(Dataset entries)
········
theorem check_of_thread {v : View} {a b : State} {t : Tid} (hc : v.collective = false) (h : a.thread t = b.thread t) (act : List Nat) :
    v.check a t act = v.check b t act := by
  have e : (v.reads t.lane act).filter (fun r => (a.thread { t with lane := r.lane }).anyEmpty r.reg r.count) =
      (v.reads t.lane act).filter (fun r => (b.thread { t with lane := r.lane }).anyEmpty r.reg r.count) := by
    apply List.filter_congr
    intro x hx
    rw [reads_lane hc hx, show ({ t with lane := t.lane } : Tid) = t from rfl, h]
  unfold View.check
  rw [e]

/-! ## The bundle -/

/-- What a thread of a bundle reads its operands from: itself, or the lowest active thread under U = 1 (R46). -/
theorem eachThread_compute {v : View} (op : Op3) (len : Nat) (s : State) (act : List Tid) (hn : act.Nodup)
    (hp : ∀ q ∈ act, s.Present q) (hs : ∀ q ∈ act, (s.thread q).stepping = none)
    (hready : ∀ q ∈ act, v.check s (v.reader act q) (act.map (·.lane)) = .ready)
    (hdest : ∀ q ∈ act, v.destBusy (s.thread q) = false)
    (ht : ∀ q ∈ act, orAll (v.resultOf op s act q).2 &&& s.enables (v.reader act q) = 0) :
    Reached s (eachThread (compute op) v len s act)
      (fun q => if q ∈ act then (v.wrote (v.resultOf op s act q) (s.thread q)).past s.clk.now len else s.thread q) := by
  have start : Reached s (Run.start s) s.thread := ⟨fun _ => rfl, rfl, rfl, fun _ h => h, rfl, rfl⟩
  unfold eachThread
  cases hu : v.x.u with
  | true =>
    simp only [if_true]
    cases act with
    | nil => simpa using start
    | cons t ts =>
      have hr : ∀ q, v.reader (t :: ts) q = t := fun q => by simp [View.reader, hu]
      have ho : ∀ q, v.resultOf op s (t :: ts) q = op (s.thread t) (v.srcA s t ((t :: ts).map (·.lane))) (v.srcB s t ((t :: ts).map (·.lane))) (v.srcC s t) := by
        intro q; simp only [View.resultOf, hr]
      have h1 := start.one v op len s ((t :: ts).map (·.lane)) t (rs := t :: ts) (by have := hready t (by simp); rwa [hr] at this) hdest hn hp hs
        (by have := ht t (by simp); rwa [hr, ho] at this)
      simp only [ho]
      exact h1
  | false =>
    simp only [Bool.false_eq_true, if_false]
    have hr : ∀ q, v.reader act q = q := fun q => by simp [View.reader, hu]
    have ho : ∀ q, v.resultOf op s act q = op (s.thread q) (v.srcA s q (act.map (·.lane))) (v.srcB s q (act.map (·.lane))) (v.srcC s q) := by
      intro q; simp only [View.resultOf, hr]
    simp only [hr, ho] at hready ht ⊢
    generalize hlanes : act.map (·.lane) = lanes at *
    clear hlanes
    have main : ∀ (ts : List Tid) (r : Run) (done : List Tid), ts.Nodup → (∀ q ∈ ts, q ∉ done) → (∀ q ∈ ts, q ∈ act) →
        Reached s r (fun q => if q ∈ done then (v.wrote (op (s.thread q) (v.srcA s q lanes) (v.srcB s q lanes) (v.srcC s q)) (s.thread q)).past s.clk.now len else s.thread q) →
        Reached s (ts.foldl (fun r t => r.one v len (compute op v) s lanes t [t]) r)
          (fun q => if q ∈ ts ∨ q ∈ done then (v.wrote (op (s.thread q) (v.srcA s q lanes) (v.srcB s q lanes) (v.srcC s q)) (s.thread q)).past s.clk.now len else s.thread q) := by
      intro ts
      induction ts with
      | nil => intro r done _ _ _ h; simpa using h
      | cons t ts ih =>
        intro r done hn hd ha h
        have hta : t ∈ act := ha t (by simp)
        have htd : t ∉ done := hd t (by simp)
        have h1 := h.one v op len s lanes t (rs := [t]) (hready t hta) (by simpa using hdest t hta) (by simp) (by simpa using hp t hta)
          (by intro q hq; simp only [List.mem_singleton] at hq; subst hq; simp only [htd, if_false]; exact hs _ hta)
          (by rw [enables_of_outside h.rest]; exact ht t hta)
        have h2 := ih _ (t :: done) (List.nodup_cons.mp hn).2
          (by intro q hq hm; rcases List.mem_cons.mp hm with e | e; exact (List.nodup_cons.mp hn).1 (e ▸ hq); exact hd q (by simp [hq]) e)
          (fun q hq => ha q (by simp [hq]))
          (by
            have e : (fun q => if q ∈ [t] then (v.wrote (op (s.thread t) (v.srcA s t lanes) (v.srcB s t lanes) (v.srcC s t)) (if q ∈ done then (v.wrote (op (s.thread q) (v.srcA s q lanes) (v.srcB s q lanes) (v.srcC s q)) (s.thread q)).past s.clk.now len else s.thread q)).past s.clk.now len else (if q ∈ done then (v.wrote (op (s.thread q) (v.srcA s q lanes) (v.srcB s q lanes) (v.srcC s q)) (s.thread q)).past s.clk.now len else s.thread q)) =
                (fun q => if q ∈ t :: done then (v.wrote (op (s.thread q) (v.srcA s q lanes) (v.srcB s q lanes) (v.srcC s q)) (s.thread q)).past s.clk.now len else s.thread q) := by
              funext q
              by_cases e : q = t
              · subst e; simp [htd]
              · simp [e]
            rw [← e]; exact h1)
        simp only [List.foldl_cons]
        have e : (fun q => if q ∈ t :: ts ∨ q ∈ done then (v.wrote (op (s.thread q) (v.srcA s q lanes) (v.srcB s q lanes) (v.srcC s q)) (s.thread q)).past s.clk.now len else s.thread q) =
            (fun q => if q ∈ ts ∨ q ∈ t :: done then (v.wrote (op (s.thread q) (v.srcA s q lanes) (v.srcB s q lanes) (v.srcC s q)) (s.thread q)).past s.clk.now len else s.thread q) := by
          funext q
          by_cases e : q = t <;> simp [e]
        rw [e]; exact h2
    have := main act (Run.start s) [] hn (by simp) (fun _ h => h) (by simpa using start)
    simpa using this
········
Write out the records above again, keeping each one identical to the original.

▸ The answer:
theorem check_of_thread {v : View} {a b : State} {t : Tid} (hc : v.collective = false) (h : a.thread t = b.thread t) (act : List Nat) :
    v.check a t act = v.check b t act := by
  have e : (v.reads t.lane act).filter (fun r => (a.thread { t with lane := r.lane }).anyEmpty r.reg r.count) =
      (v.reads t.lane act).filter (fun r => (b.thread { t with lane := r.lane }).anyEmpty r.reg r.count) := by
    apply List.filter_congr
    intro x hx
    rw [reads_lane hc hx, show ({ t with lane := t.lane } : Tid) = t from rfl, h]
  unfold View.check
  rw [e]

/-! ## The bundle -/

/-- What a thread of a bundle reads its operands from: itself, or the lowest active thread under U = 1 (R46). -/
theorem eachThread_compute {v : View} (op : Op3) (len : Nat) (s : State) (act : List Tid) (hn : act.Nodup)
    (hp : ∀ q ∈ act, s.Present q) (hs : ∀ q ∈ act, (s.thread q).stepping = none)
    (hready : ∀ q ∈ act, v.check s (v.reader act q) (act.map (·.lane)) = .ready)
    (hdest : ∀ q ∈ act, v.destBusy (s.thread q) = false)
    (ht : ∀ q ∈ act, orAll (v.resultOf op s act q).2 &&& s.enables (v.reader act q) = 0) :
    Reached s (eachThread (compute op) v len s act)
      (fun q => if q ∈ act then (v.wrote (v.resultOf op s act q) (s.thread q)).past s.clk.now len else s.thread q) := by
  have start : Reached s (Run.start s) s.thread := ⟨fun _ => rfl, rfl, rfl, fun _ h => h, rfl, rfl⟩
  unfold eachThread
  cases hu : v.x.u with
  | true =>
    simp only [if_true]
    cases act with
    | nil => simpa using start
    | cons t ts =>
      have hr : ∀ q, v.reader (t :: ts) q = t := fun q => by simp [View.reader, hu]
      have ho : ∀ q, v.resultOf op s (t :: ts) q = op (s.thread t) (v.srcA s t ((t :: ts).map (·.lane))) (v.srcB s t ((t :: ts).map (·.lane))) (v.srcC s t) := by
        intro q; simp only [View.resultOf, hr]
      have h1 := start.one v op len s ((t :: ts).map (·.lane)) t (rs := t :: ts) (by have := hready t (by simp); rwa [hr] at this) hdest hn hp hs
        (by have := ht t (by simp); rwa [hr, ho] at this)
      simp only [ho]
      exact h1
  | false =>
    simp only [Bool.false_eq_true, if_false]
    have hr : ∀ q, v.reader act q = q := fun q => by simp [View.reader, hu]
    have ho : ∀ q, v.resultOf op s act q = op (s.thread q) (v.srcA s q (act.map (·.lane))) (v.srcB s q (act.map (·.lane))) (v.srcC s q) := by
      intro q; simp only [View.resultOf, hr]
    simp only [hr, ho] at hready ht ⊢
    generalize hlanes : act.map (·.lane) = lanes at *
    clear hlanes
    have main : ∀ (ts : List Tid) (r : Run) (done : List Tid), ts.Nodup → (∀ q ∈ ts, q ∉ done) → (∀ q ∈ ts, q ∈ act) →
        Reached s r (fun q => if q ∈ done then (v.wrote (op (s.thread q) (v.srcA s q lanes) (v.srcB s q lanes) (v.srcC s q)) (s.thread q)).past s.clk.now len else s.thread q) →
        Reached s (ts.foldl (fun r t => r.one v len (compute op v) s lanes t [t]) r)
          (fun q => if q ∈ ts ∨ q ∈ done then (v.wrote (op (s.thread q) (v.srcA s q lanes) (v.srcB s q lanes) (v.srcC s q)) (s.thread q)).past s.clk.now len else s.thread q) := by
      intro ts
      induction ts with
      | nil => intro r done _ _ _ h; simpa using h
      | cons t ts ih =>
        intro r done hn hd ha h
        have hta : t ∈ act := ha t (by simp)
        have htd : t ∉ done := hd t (by simp)
        have h1 := h.one v op len s lanes t (rs := [t]) (hready t hta) (by simpa using hdest t hta) (by simp) (by simpa using hp t hta)
          (by intro q hq; simp only [List.mem_singleton] at hq; subst hq; simp only [htd, if_false]; exact hs _ hta)
          (by rw [enables_of_outside h.rest]; exact ht t hta)
        have h2 := ih _ (t :: done) (List.nodup_cons.mp hn).2
          (by intro q hq hm; rcases List.mem_cons.mp hm with e | e; exact (List.nodup_cons.mp hn).1 (e ▸ hq); exact hd q (by simp [hq]) e)
          (fun q hq => ha q (by simp [hq]))
          (by
            have e : (fun q => if q ∈ [t] then (v.wrote (op (s.thread t) (v.srcA s t lanes) (v.srcB s t lanes) (v.srcC s t)) (if q ∈ done then (v.wrote (op (s.thread q) (v.srcA s q lanes) (v.srcB s q lanes) (v.srcC s q)) (s.thread q)).past s.clk.now len else s.thread q)).past s.clk.now len else (if q ∈ done then (v.wrote (op (s.thread q) (v.srcA s q lanes) (v.srcB s q lanes) (v.srcC s q)) (s.thread q)).past s.clk.now len else s.thread q)) =
                (fun q => if q ∈ t :: done then (v.wrote (op (s.thread q) (v.srcA s q lanes) (v.srcB s q lanes) (v.srcC s q)) (s.thread q)).past s.clk.now len else s.thread q) := by
              funext q
              by_cases e : q = t
              · subst e; simp [htd]
              · simp [e]
            rw [← e]; exact h1)
        simp only [List.foldl_cons]
        have e : (fun q => if q ∈ t :: ts ∨ q ∈ done then (v.wrote (op (s.thread q) (v.srcA s q lanes) (v.srcB s q lanes) (v.srcC s q)) (s.thread q)).past s.clk.now len else s.thread q) =
            (fun q => if q ∈ ts ∨ q ∈ t :: done then (v.wrote (op (s.thread q) (v.srcA s q lanes) (v.srcB s q lanes) (v.srcC s q)) (s.thread q)).past s.clk.now len else s.thread q) := by
          funext q
          by_cases e : q = t <;> simp [e]
        rw [e]; exact h2
    have := main act (Run.start s) [] hn (by simp) (fun _ h => h) (by simpa using start)
    simpa using this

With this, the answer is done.